● DIRECTIONS:
Your answer should be the exact lines of the data below from the one containing "let tid := if" through the one containing "check (!loader ||"; please include nothing else.

● GIVEN ENTRIES:
-- ==== Sys2Proof/Machine/Tile.lean ====
section
/-! DEFINITION. The TS engine, first part: tiles (R428 to R430), streams (R431 to R433) and spawns (R439, R440). -/

namespace Sys2Proof.Machine
open Sys2Proof

/-! Tiles. -/

/-- R428, R158: a blocked allocation that the running context makes for a partition joins the FIFO of its pool, once. -/
def State.joinFifo (s : State) (p pool n : Nat) : State × Req :=
  match s.reqs.find? fun r => r.who = .ctx s.cur && r.pool = pool with
  | some r => (s, r)
  | none =>
    let r : Req := ⟨pool, p, n, s.dtime.toNat, coreOf s.cur, .ctx s.cur⟩
    ({ s with reqs := s.reqs ++ [r] }, r)

def execTalloc (q : Seqn) (o : TallocO) (s : State) : Host.Outcome State Fault Refusal :=
  plain (.talloc q o) (do
    let n := o.pgm1.toNat + 1
    check (o.lvl != 3) 0x3B 3
    let cnt := (← immZ o.p o.imm).toNat % 65536
    check (1 ≤ cnt && cnt ≤ 4095) 0x01 (dw0 (.talloc q o))
    let a ← rdS o.a
    check (o.lvl != 1 || a.toNat < 12) 0x28 a.toNat
    let s ← getS
    let c ← getC
    let core := coreOf s.cur
    let pool := match o.lvl.toNat with
      | 0 => core
      | 1 => clusterOf core * 12 + a.toNat
      | _ => 576 + dieOf core
    check ((s.quota pool c.part).c != 0) 0x3B o.lvl.toNat
    check (n ≤ (s.quota pool c.part).c) 0x35 (n * 2 ^ 32 + (if pool < 576 then pool else 2 ^ 15 + (pool - 576)))
    let (s1, r) := s.joinFifo c.part pool n
    if s1.mayGrant r then
      let s2 := { s1 with reqs := s1.reqs.filter (· != r) }
      let (s3, h) := s2.allocTile pool o.lvl.toNat c.part n cnt (if c.stamp = 0 then s.dtime else c.stamp) (.task c.task)
        (taskOwner c.task) (.task c.task)
      modS fun _ => if c.stall = some .alloc then s3.sample (dieOf core) 2 c.part (s.bclk - c.stallAt) else s3
      modC fun c => { c.setH o.d h with region := if c.direct then c.region else c.region ++ [h] }
    else fun _ => .error (.wait .alloc (some s1))) s

/-- R148 orders 1 to 5 and the state of a tile that an instruction commits, frees, stamps (R429) or substitutes (R436); the
state counts once the older work on the tile is over (R104, R427). -/
def ownTile (h : BitVec 32) (w : Bool := true) : M Nat := do
  let s ← getS
  let u ← userM
  let c ← getC
  let tk ← ofExcept (s.tileNamed u h 0)
  let t := s.tile tk
  orRaise (carryBusy t h)
  if t.moving then waitOn .engine
  else
    ordered (s.tileRng tk w)
    check (t.owner = .task c.task || s.faultedResult s.cur h) 0x3A 0 (tinfoTile h)
    check (t.st = .alloc) 0x39 t.st.code (tinfoTile h)
    pure tk

def execTcmt (q : Seqn) (o : A1) (s : State) : Host.Outcome State Fault Refusal :=
  plain (.tcmt q o) (do
    let h ← rdH o.a
    let _ ← ownTile h
    irrevocably (modW fun s => s.commitTile h)) s

def execTabt (q : Seqn) (o : A1) (s : State) : Host.Outcome State Fault Refusal :=
  plain (.tabt q o) (do
    let h ← rdH o.a
    let _ ← ownTile h
    modW fun s => andThen (s.freeUncommitted h) fun s => (s.dropHold (.task (s.ctx s.cur).task) h false, [])) s

def execTcon (q : Seqn) (o : TconO) (s : State) : Host.Outcome State Fault Refusal :=
  plain (.tcon q o) (do
    let n := (← immZ o.p o.imm).toNat % 65536
    check (1 ≤ n && n ≤ 4095) 0x01 (dw0 (.tcon q o))
    let h ← rdH o.a
    let s ← getS
    let u ← userM
    let tk ← ofExcept (s.tileNamed u h 0)
    let t := s.tile tk
    orRaise (carryBusy t h)
    if t.moving then waitOn .engine
    else
      ordered (s.tileRng tk false)
      check (t.st != .alloc) 0x39 t.st.code (tinfoTile h)
      check (n ≤ t.rem) 0x30 0 (tinfoTile h)
      consume h n) s

/-- The tile has a poisoned byte. -/
def State.tilePoisoned (s : State) (tk : Nat) : Bool :=
  (List.range (s.tile tk).pg).any fun i => s.poisoned (s.tileByte tk (i * 2048)) 2048
/-- The doubleword `n` of a header (R136). -/
def State.header (s : State) (tk n : Nat) : Nat :=
  let t := s.tile tk
  match n with
  | 0 =>
    t.st.code + t.part * 2 ^ 8 +
      (b2n t.carry + 2 * b2n t.slice + 4 * b2n t.moving + 8 * b2n (s.tilePoisoned tk)) * 2 ^ 16 + t.pg * 2 ^ 24 +
      t.gen * 2 ^ 32 + t.decl * 2 ^ 48
  | 1 => t.rem + t.rsv * 2 ^ 16 + t.hold * 2 ^ 32 + t.pin * 2 ^ 48
  | 2 => t.ownerW.toNat + t.abn * 2 ^ 32
  | 3 => t.stamp.toNat
  | 4 => if t.slice then t.strm + t.slidx * 2 ^ 16 else 0
  | 5 | 6 | 7 => 0
  | k => (List.range 4).foldl (fun n i => n + t.pmap.getD ((k - 8) * 4 + i) 0 * 2 ^ (16 * i)) 0

/-- A stale handle reads as FREE (R430). -/
def execTinf (q : Seqn) (o : TinfO) (s : State) : Host.Outcome State Fault Refusal :=
  plain (.tinf q o) (do
    let h ← rdH o.a
    let s ← getS
    let u ← userM
    check (h != 0) 0x37
    match s.tileNamed u h 0 with
    | .error e => if e.cause = 0x32 then wrS o.d 0 else raiseE e
    | .ok tk =>
      orRaise (carryBusy (s.tile tk) h)
      ordered (s.tileRng tk false)
      wrS o.d (word (s.header tk o.sel.toNat))) s

def execTts (q : Seqn) (o : AB) (s : State) : Host.Outcome State Fault Refusal :=
  plain (.tts q o) (do
    let h ← rdH o.a
    let v ← rdS o.b
    let tk ← ownTile h
    modS fun s => s.modTile tk fun t => { t with stamp := v }) s

/-! Streams. -/

/-- A stream instruction: feature 6 first. -/
def streaming (i : Instr) (body : M Unit) (s : State) : Host.Outcome State Fault Refusal :=
  retire i (need 6) (do body; pure true) s

def execSopen (q : Seqn) (o : SopenO) (s : State) : Host.Outcome State Fault Refusal :=
  streaming (.sopen q o) (do
    let a ← rdS o.a
    let n := o.d.toNat
    if a = 0 then modC fun c => { c with f := SMap.del c.f n }
    else
      check (a.toNat % 32 = 0) 0x22 a.toNat
      let w := leNat (← gvLoad a 32)
      check (!bindingBad w) 0x01 a.toNat
      match bindingOf w with
      | none => modC fun c => { c with f := SMap.del c.f n }
      | some b =>
        let c ← getC
        check ((SMap.get? c.f n).isNone) 0x41 0 (tinfoStream n 0)
        let t ← tensorM b.tid.toNat
        check t.isOpen 0x47 0 (tinfoStream n 0)
        modS fun s => s.streamFor c.part b.tid.toNat t
        modC fun c => { c with f := SMap.put c.f n { b with sext := word t.sext } }) s

def execSlput (q : Seqn) (o : SlputO) (s : State) : Host.Outcome State Fault Refusal :=
  streaming (.slput q o) (do
    let b ← bound o.a true
    let h ← rdH o.b
    let d ← rdS o.d
    let c ← getC
    let tid := b.tid.toNat
    let tk ← ownTile h
    let e ← entryM tid
    let s ← getS
    let k := if o.nx then (s.stream c.part tid).next else d.toNat
    let info := tinfoStream o.a.toNat (k % 2 ^ 48)
    check (e.sliceBytes ≤ (s.tile tk).pg * 2048) 0x47 0 info
    orRaise ((s.sliceCheck c.part tid k info).or (s.holdsFault c.part tid k h))
    irrevocably (modW fun s => s.commitSlice c.part tid k h)) s

def execSleos (q : Seqn) (o : A1) (s : State) : Host.Outcome State Fault Refusal :=
  streaming (.sleos q o) (do
    let b ← bound o.a true
    let c ← getC
    let s ← getS
    check ((s.stream c.part b.tid.toNat).eosx.isNone) 0x3F 0 (tinfoStream o.a.toNat (s.stream c.part b.tid.toNat).next)
    irrevocably (modW fun s => s.commitEos c.part b.tid.toNat)) s

/-- The subscriptions of a kind on a die, by number. -/
def State.subsOf (s : State) (die : Nat) (loader : Bool) : List Nat :=
  (s.subs.filter fun x => x.2.die = die && x.2.loader = loader).map (·.2.idx)
/-- The key of a subscription. -/
def subKey (die : Nat) (loader : Bool) (idx : Nat) : Nat := die * 512 + (if loader then 0 else 256) + idx

def execPump (q : Seqn) (o : PumpO) (s : State) : Host.Outcome State Fault Refusal :=
  streaming (.pump q o) (do
    let loader := !o.dir
    let b ← bound o.a loader
    let v ← rdS o.b
    let c ← getC
    let sid := b.tid.toNat
    let tid := if loader then v.toNat else sid
    check (tid < 65536) 0x26 tid
    let t ← tensorM tid
    check (t.isOpen && t.ttab != 0) 0x46 tid
    let e ← entryM sid
    check (!loader || t.sliceBytes = e.sliceBytes) 0x47 0 (tinfoStream o.a.toNat 0)
    let s ← getS
    let core := coreOf s.cur
    let used := s.subsOf (dieOf core) loader
    match (List.range 256).find? fun i => !used.contains i with
    | none => waitOn .pump
    | some idx =>
      irrevocably (do
        modS fun s => (s.streamFor c.part sid e).streamFor c.part tid t
        let s ← getS
        let pos := if !b.fromBase then b.start.toNat else if loader then t.stored else s.streamBase c.part sid
        let key := subKey (dieOf core) loader idx
        let s1 := { s with subs := SMap.put s.subs key {
          loader := loader, die := dieOf core, idx := idx, core := core, part := c.part, src := tid, dst := sid,
          lvl := b.lvl.toNat, pg := b.pg.toNat, rds := b.rds.toNat, pos := pos, grant := none, retry := none, told := none } }
        let s2 ← ofExcept (if loader then .ok s1 else (s1.stream c.part sid).slices.foldlM (fun s x =>
          if pos ≤ x.1 then s.holdOr (.storer key) x.2 else .ok s) s1)
        modS fun _ => s2)) s

/-! Spawns. -/

/-- R439 RG: the new task registered on a future, and what a failed one sets off. -/
def register (t : Nat) (f : Word) : M (List Work) := do
  check (f.toNat % 8 = 0) 0x22 f.toNat
  let k ← futPage f
  let w := leNat (← readKey k 8 f.toNat)
  check (w % 4 != 3) 0x4C f.toNat
  match w % 4 with
  | 0 =>
    check (bits w 15 2 != 16383) 0x4C f.toNat
    modS fun s => { s.modTask t fun x => { x with live := x.live + 1 } with
      mem := Mem.writeN s.mem k 8 (w + 4)
      futs := SMap.put s.futs k (SMap.getD s.futs k [] ++ [.task (s.taskName t)]) }
    pure []
  | 1 => pure []
  | _ => pure [.cancel t 0x49 true]

def spawnM (i : Instr) (o : SpawnO) (gang : Bool) : M Unit := do
  let a ← rdS o.a
  let f ← rdS o.b
  check (a.toNat % 256 = 0) 0x22 a.toNat
  irrevocably (do
    let b ← gvLoad a 256
    let s ← getS
    let c ← getC
    let core := coreOf s.cur
    let w : Spawner := {
      part := c.part, die := dieOf core, core := core, ptb := c.ptb, stamp := c.stamp, launch := (s.task c.task).launch,
      gang := gang, root := false, prio := 0, group := 0, dw := dw0 i }
    let s := s.descLook w a b
    match s.create w a b with
    | .fail e => raiseE e
    | .wait w => waitOn w
    | .ok s1 t work =>
      modS fun _ => s1
      let w ← if o.rg then register t f else pure []
      wrS o.d (s1.taskName t)
      modW fun s => (s, w ++ work))

def execSpawn (q : Seqn) (y : Sync) (o : SpawnO) (s : State) : Host.Outcome State Fault Refusal :=
  plain (.spawn q y o) (spawnM (.spawn q y o) o false) s
def execSpawng (q : Seqn) (y : Sync) (o : SpawnO) (s : State) : Host.Outcome State Fault Refusal :=
  plain (.spawng q y o) (spawnM (.spawng q y o) o true) s

end Sys2Proof.Machine
end

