/-! `disc` (R453). -/

/-- The leaves below a table: (address, key of the entry, log2 of the page, entry). Entries that name nothing are passed over. -/
def State.leaves (s : State) (p : Nat) : List (Nat × Nat) → Nat → Nat → List (Nat × Nat × Nat × Nat)
  | [], _, _ => []
  | (lo, w) :: below, base, va => if !s.granted p base (8 * 2 ^ w) then [] else (List.range (2 ^ w)).flatMap fun n =>
    let e := Mem.readN s.mem (base + 8 * n) 8
    if !bit e 0 || entBad e lo then []
    else if bit e 1 then [(va + n * 2 ^ lo, base + 8 * n, lo, e)]
    else State.leaves s p below (entAddr e) (va + n * 2 ^ lo)
/-- The leaves of a partition wholly within a range. -/
def State.leavesIn (s : State) (p : Nat) (a : Word) (n : Nat) : List (Nat × Nat × Nat × Nat) :=
  (s.leaves p [(39, 13), (30, 9), (21, 9), (16, 5)] (s.part p).ptroot 0).filter fun x =>
    (((BitVec.ofNat 52 x.1).signExtend 64) - a).toNat + 2 ^ x.2.2.1 ≤ n
/-- Every NORMAL leaf of the range DISCARDED; `none` while one is MOVING. -/
def State.runDiscard (s : State) (j : Job) : Option Ran :=
  let a := match j.d with | .gv a => a | _ => 0
  let l := s.leavesIn j.part a j.len
  if l.any fun x => bits x.2.2.2 7 6 = 2 then none
  else
    let hit := l.filter fun x => bits x.2.2.2 7 6 = 0
    some ({ s with mem := hit.foldl (fun m x =>
      Mem.write m x.2.1 (BitVec.ofNat 8 (insertField (Mem.read m x.2.1).toNat 6 2 1))) s.mem }, .ok hit.length)

/-! Pages and tiles on their way (R149, R226). -/

/-- One of some pages of a partition is MOVING. -/
def State.anyMoving (s : State) (p : Nat) (l : List Word) : Bool := l.any fun a => s.gvMoving p a 1
/-- The tile table of a box lies on a MOVING page. -/
def State.boxMoving (s : State) (j : Job) : Bool :=
  match s.tensor j.part j.tid with
  | none => false
  | some t => (List.range j.bx1).any fun r => (List.range j.bx0).any fun x =>
      match s.elemAddr j.part j.tid t (j.boxCoords t.rank x r) with
      | .error .moving => true
      | _ => false
/-- The slot of a queue's index lies on a page under migration. -/
def State.slotMoving (s : State) (q i : Nat) : Bool :=
  !bit (s.qcbField q 0x08 8) 63 && q != 0 && s.gvMoving (s.qcbField q 0x11 1) (word (s.slotAddr q i)) 64
/-- What a running job is to touch is on its way to another place. -/
def State.jobMoves (s : State) (j : Job) : Bool :=
  s.viewMoving j.d || s.viewMoving j.a || s.anyMoving j.part (s.srcPages j ++ s.destPages j) || (j.op = .cpyt && s.boxMoving j) ||
  (j.op = .cpyq && s.slotMoving j.qn (j.pre.headD 0).toNat)

/-! A copy to a peer (R449, R19 to R22). -/

/-- The mark of a page that the canary pass has translated (R225). -/
def scoutMark (u : Use) (a : Word) : Nat := a.toNat / 65536 * 2 + if u = .wr then 1 else 0
/-- Of some pages of an end, the index of the first one that the canary pass has still to translate. -/
def Job.scoutAt (j : Job) (u : Use) (l : List Word) : Option Nat := l.findIdx? fun a => !j.scouted.contains (scoutMark u a)
/-- How many bytes a job may send: up to the page that lies `n` pages behind the next one of the canary pass (R225); a job that
converts reads its whole source first. -/
def State.sendBound (s : State) (j : Job) : Nat :=
  let all := cvDst j.cv j.et j.h j.kk
  if j.scout = 0 then all
  else match j.scoutAt .rd (s.srcPages j), j.a with
    | some m, .gv a => if j.cv != 0 || m < j.scout then 0 else (((s.srcPages j).getD (m - j.scout) a) - a).toNat
    | _, _ => all
/-- What a job has still to send leaves, as far as the window of 4,096 packets and the canary pass let it. -/
def State.sendOn : Nat → State → Nat → State
  | 0, s, _ => s
  | f + 1, s, id =>
    let j := s.job id
    match j.d with
    | .peer node a =>
      let n := min 4096 (pieceLen .none j.a j.pos (s.sendBound j))
      if j.fail.isSome || s.sendBound j ≤ j.pos || 4096 ≤ (s.tx node.toNat).unacked.length ||
          s.anyMoving j.part (j.a.pages j.len) || s.viewMoving j.a then s
      else
        let r : State × Except Exc (List Byte) :=
          if j.cv = 0 then match State.endRead s s j.part j.ka j.a j.pos n with
            | .ok (s1, b) => (s1, .ok b)
            | .error e => (s, .error e)
          else match s.endBytes j.part j.ka j.a j.len with
            | (s1, .ok b) => (s1, .ok (((cvBytes j.cv j.et j.h j.kk b).drop j.pos).take n))
            | (s1, .error e) => (s1, .error e)
        match r with
        | (s1, .error e) => s1.setJob id { j with fail := some e }
        | (s1, .ok b) =>
          let (s2, psn) := s1.sendNext node 0x01 0 (BitVec.ofNat 48 (a.toNat + j.pos)) j.part b
          State.sendOn f (s2.setJob id { j with pos := j.pos + n, psns := j.psns ++ [psn] }) id
    | _ => s

/-! Start and end. -/

/-- A job that its footprint edges hold (R446). -/
def State.heldJob (s : State) (j : Job) : Bool := j.memb.any fun m => s.members.any fun x => x.id = m && x.from_ != []
/-- R146: the STAMP that a tile destination takes at a job's start. -/
def State.jobStamp (s : State) (j : Job) : Word :=
  match j.a with
  | .tile h => match s.tileOf h with | some tk => (s.tile tk).stamp | none => j.stamp
  | _ => if j.stamp = 0 then s.dtime else j.stamp
/-- R454: the entry read again, once, at the job's start. -/
def State.boxStart (s : State) (j : Job) : State × Job :=
  match s.gvRead j.part (s.tensorAddr j.part j.tid) 128 with
  | .error e => (s, { j with fail := some (pageExc (s.tensorAddr j.part j.tid) e.exc) })
  | .ok (s1, b) =>
    let t := tensorOf (s.tensorAddr j.part j.tid) b
    let f : Option Exc :=
      if !t.v then some (exc 0x26 j.tid)
      else if t.bad then some (exc 0x01 t.addr.toNat)
      else if j.coords.length < t.rank then some (exc 0x05 (j.pre.headD 0).toNat 2)
      else if t.rank = 1 && j.bx1 != 1 then some (exc 0x51 j.pat.toNat)
      else if j.cv = 1 && 11 < t.etype then some (exc 0x18 t.etype)
      else none
    let f := if s.gvPoisoned j.part (s.tensorAddr j.part j.tid) 128 then some (exc 0x5B (s.tensorAddr j.part j.tid).toNat) else f
    (s1, { j with fail := j.fail.or f, pre := (List.range 16).map fun i => word (slice b (8 * i) 8) })
/-- R451: the queue's checks and the claim of an index. -/
def State.enqueueStart (s : State) (j : Job) : State × Job :=
  let q := j.qn
  if q = 0 || s.qstate q = 0 || !(s.owners q).contains j.part then (s, { j with fail := some (exc 0x5E q) })
  else
    let i := s.qcbField q 0 8
    (s.setQcb q 0 8 (i + 1), { j with pre := [word i] })
/-- R43: the header of a tile that a job names is poisoned. -/
def State.jobHurt (s : State) (j : Job) : Option Exc := if j.tiles.any s.tileHurt then some (exc 0x5B) else none
/-- R448, R226: the source that a job's start is to keep moves. -/
def State.keepMoves (s : State) (j : Job) : Bool := j.overlaps && (s.anyMoving j.part (s.srcPages j) || s.viewMoving j.a)
/-- R446: a job starts; a source that its destination overlaps is kept as it stands (R448), once it does not move. -/
def State.startJob (s : State) (id : Nat) : State :=
  if s.keepMoves (s.job id) then s
  else
  let j := { s.job id with st := .running, src := s.sourceNow (s.job id), fail := (s.job id).fail.or (s.jobHurt (s.job id)) }
  let s1 := match j.d with
    | .tile h => if j.dir then s else match s.tileOf h with
      | some tk => if (s.tile tk).st = TileSt.alloc then s.modTile tk fun t => { t with stamp := s.jobStamp j } else s
      | none => s
    | _ => s
  if j.fail.isSome then s1.setJob id j
  else match j.op, j.d with
  | .cpyt, _ => if s.gvMoving j.part (s.tensorAddr j.part j.tid) 128 then s else let x := s1.boxStart j; x.1.setJob id x.2
  | .cpyq, _ => let x := s1.enqueueStart j; x.1.setJob id x.2
  | _, .peer node _ =>
    if SMap.getD s1.net.route node.toNat [] = [] then s1.setJob id { j with fail := some (exc 0x2E node.toNat) }
    else State.sendOn 4096 (s1.setJob id j) id
  | _, _ => s1.setJob id j

/-- The oldest accepted job of a core that is not held, when the engine has a running place (R446). -/
def State.nextJob (s : State) (core : Nat) : Option Nat :=
  let l := s.jobsOn core
  if 4 ≤ (l.filter fun x => x.2.st = .running).length then none
  else (l.find? fun x => x.2.st = .accepted && !s.heldJob x.2).map (·.1)
def execDriftJobStart (core : Nat) (s : State) : Host.Outcome State Fault Refusal :=
  .next (match s.nextJob core with | some id => s.startJob id | none => s)

/-- What a running job comes to; `none` while it has to wait, also for what moves. -/
def State.runJob (s : State) (j : Job) : Option Ran :=
  if j.fut.any fun a => s.futMoving j.part a then none
  else match j.fail with
  | some e => some (s, .error e)
  | none =>
    if j.len = 0 then some (s, .ok 0)
    else if s.jobMoves j then none
    else match j.op, j.d with
      | .cpym, _ => if j.land = [] then some (s, .ok 0) else none
      | .cpyq, _ => if s.ringRoom j.qn (j.pre.headD 0).toNat then some (s.runEnqueue j) else none
      | .disc, _ => s.runDiscard j
      | _, .peer _ _ => if cvDst j.cv j.et j.h j.kk ≤ j.pos && j.psns = [] then some (s, .ok 0) else none
      | _, _ => some (s.runData j)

● SOLUTION BELOW:
    let tid := if loader then v.toNat else sid
    check (tid < 65536) 0x26 tid
    let t ← tensorM tid
    check (t.isOpen && t.ttab != 0) 0x46 tid
    let e ← entryM sid
    check (!loader || t.sliceBytes = e.sliceBytes) 0x47 0 (tinfoStream o.a.toNat 0)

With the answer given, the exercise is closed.